Claude and Gemini clients automatically convert these to their native formats.
Tool Calls (Function Calling)
tools = [{
"type": "function",
"function": {
"name": "get_weather",
"description": "Get weather information",
"parameters": {
"type": "object",
"properties": {"location": {"type": "string"}},
"required": ["location"],
},
},
}]
result = await client.chat_completions(
messages=[{"role": "user", "content": "What's the weather in Tokyo?"}],
tools=tools,
return_usage=True,
)
if result.tool_calls:
for call in result.tool_calls:
print(f"Call: {call.function['name']}({call.function['arguments']})")
Agent (Tool-Use Loop)
AgentClient wraps LLMClient and handles the tool-calling loop automatically: LLM calls → execute tools → feed results back → repeat until done.
from flexllm import AgentClient, LLMClient
client = LLMClient(model="gpt-4", base_url="...", api_key="...")
agent = AgentClient(
client=client,
system="You are a helpful assistant.",
tools=[{...}], # OpenAI-format tool definitions
tool_executor=my_tool_fn, # (name, arguments_json) -> result
max_rounds=10,
)
# Stateless single task
result = await agent.run("Check the weather in Beijing")
# result.content, result.rounds, result.tool_calls, result.usage
# Stateful multi-turn chat (auto-maintains message history)
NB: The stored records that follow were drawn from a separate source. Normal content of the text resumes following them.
-- ==== Sys2Proof/Laws/Frame13.lean ====
section
/-! SUPPORT. What each operation keeps (see Keeps), in the order in which operations call each other: execUnloadIdleExpired to execScrubLapWarn. -/

set_option linter.unusedTactic false
set_option linter.unreachableTactic false
set_option Elab.async false

namespace Sys2Proof.Machine

theorem execUnloadIdleExpired_keeps {pm : Nat} {s0 : State} {n : ChanId} {s : State} (hk : Keeps pm s0 s) {rb : State} (e : (execUnloadIdleExpired n s) = .next rb) (hm : Sub 0x10efe60 pm := by first | with_reducible assumption | (refine Sub.of ?_ (by with_reducible assumption); with_unfolding_all rfl)) :
    Keeps pm s0 rb := by
  unfold execUnloadIdleExpired at e
  repeat' first
    | (injection e with e; subst e)
    | (cases e; done)
    | split at e
  all_goals try dsimp only
  all_goals repeat' first
    | with_reducible assumption
    | (with_reducible intro t; intros)
    | with_reducible refine foldl_keeps ?_ ?_
    | with_reducible refine unloadChans_keeps ?_ 
    | with_reducible refine keeps_ite ?_ ?_
    | split
    | with_reducible refine Keeps.upd rfl rfl rfl rfl rfl rfl ?_

theorem execStatusWrite_keeps {pm : Nat} {s0 : State} {p : PortId} {v : Word32} {setNow : Word32} {s : State} (hk : Keeps pm s0 s) {rb : State} (e : (execStatusWrite p v setNow s) = .next rb) (hm : Sub 0xc00 pm := by first | with_reducible assumption | (refine Sub.of ?_ (by with_reducible assumption); with_unfolding_all rfl)) :
    Keeps pm s0 rb := by
  unfold execStatusWrite at e
  repeat' first
    | (injection e with e; subst e)
    | (cases e; done)
    | split at e
  all_goals try dsimp only
  all_goals repeat' first
    | with_reducible assumption
    | (with_reducible intro t; intros)
    | with_reducible refine foldl_keeps ?_ ?_
    | with_reducible refine State.modPort_keeps ?_ 
    | with_reducible refine refreshAlert_keeps ?_ 
    | with_reducible refine keeps_ite ?_ ?_
    | split
    | with_reducible refine Keeps.upd rfl rfl rfl rfl rfl rfl ?_

theorem execIntEnableWrite_keeps {pm : Nat} {s0 : State} {p : PortId} {v : Word32} {s : State} (hk : Keeps pm s0 s) {rb : State} (e : (execIntEnableWrite p v s) = .next rb) (hm : Sub 0xc00 pm := by first | with_reducible assumption | (refine Sub.of ?_ (by with_reducible assumption); with_unfolding_all rfl)) :
    Keeps pm s0 rb := by
  unfold execIntEnableWrite at e
  repeat' first
    | (injection e with e; subst e)
    | (cases e; done)
    | split at e
  all_goals try dsimp only
  all_goals repeat' first
    | with_reducible assumption
    | (with_reducible intro t; intros)
    | with_reducible refine foldl_keeps ?_ ?_
    | with_reducible refine State.modPort_keeps ?_ 
    | with_reducible refine keeps_ite ?_ ?_
    | split
    | with_reducible refine Keeps.upd rfl rfl rfl rfl rfl rfl ?_

theorem execTickLoRead_keeps {pm : Nat} {s0 : State} {p : PortId} {s : State} (hk : Keeps pm s0 s) {rb : State} (e : (execTickLoRead p s) = .next rb) (hm : Sub 0xc00 pm := by first | with_reducible assumption | (refine Sub.of ?_ (by with_reducible assumption); with_unfolding_all rfl)) :
    Keeps pm s0 rb := by
  unfold execTickLoRead at e
  repeat' first
    | (injection e with e; subst e)
    | (cases e; done)
    | split at e
  all_goals try dsimp only
  all_goals repeat' first
    | with_reducible assumption
    | (with_reducible intro t; intros)
    | with_reducible refine foldl_keeps ?_ ?_
    | with_reducible refine State.modPort_keeps ?_ 
    | with_reducible refine ifLive_keeps ?_ ?_ 
    | with_reducible refine keeps_ite ?_ ?_
    | split
    | with_reducible refine Keeps.upd rfl rfl rfl rfl rfl rfl ?_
r1 = await agent.chat("Hello")
r2 = await agent.chat("Check the weather") # carries r1 context
agent.reset()
# Structured output with Pydantic
from pydantic import BaseModel
class Decision(BaseModel):
action: str
reason: str
result = await agent.run("Analyze this", response_format=Decision)
result.parsed # -> Decision(action="approve", reason="...")
CLI
# Quick ask
flexllm ask "What is Python?"
# Interactive chat
flexllm chat
# Batch processing with cost tracking
flexllm batch input.jsonl -o output.jsonl --track-cost
flexllm batch input.jsonl -o output.jsonl -n 5 # First 5 records only
flexllm batch data.jsonl -o out.jsonl -uf text -sf sys # Custom field names
# Model management
flexllm list # Configured models
flexllm models # Remote available models
flexllm set-model gpt-4 # Set default model
flexllm test # Test connection
flexllm init # Initialize config file
# Serve - wrap LLM as HTTP API (for fine-tuned model deployment)
flexllm serve -m qwen-finetuned -s "You are an assistant"
flexllm serve --thinking true -p 8000 -v # With thinking mode + request logging
# Agent mode with built-in tools
flexllm agent --tools code "读取 main.py 并分析" # Code tools (read/edit/glob/grep/bash)
flexllm agent --tools all "创建并修改文件" # All tools (includes write)
flexllm agent --tools code -v "调试问题" # Verbose mode (show execution details)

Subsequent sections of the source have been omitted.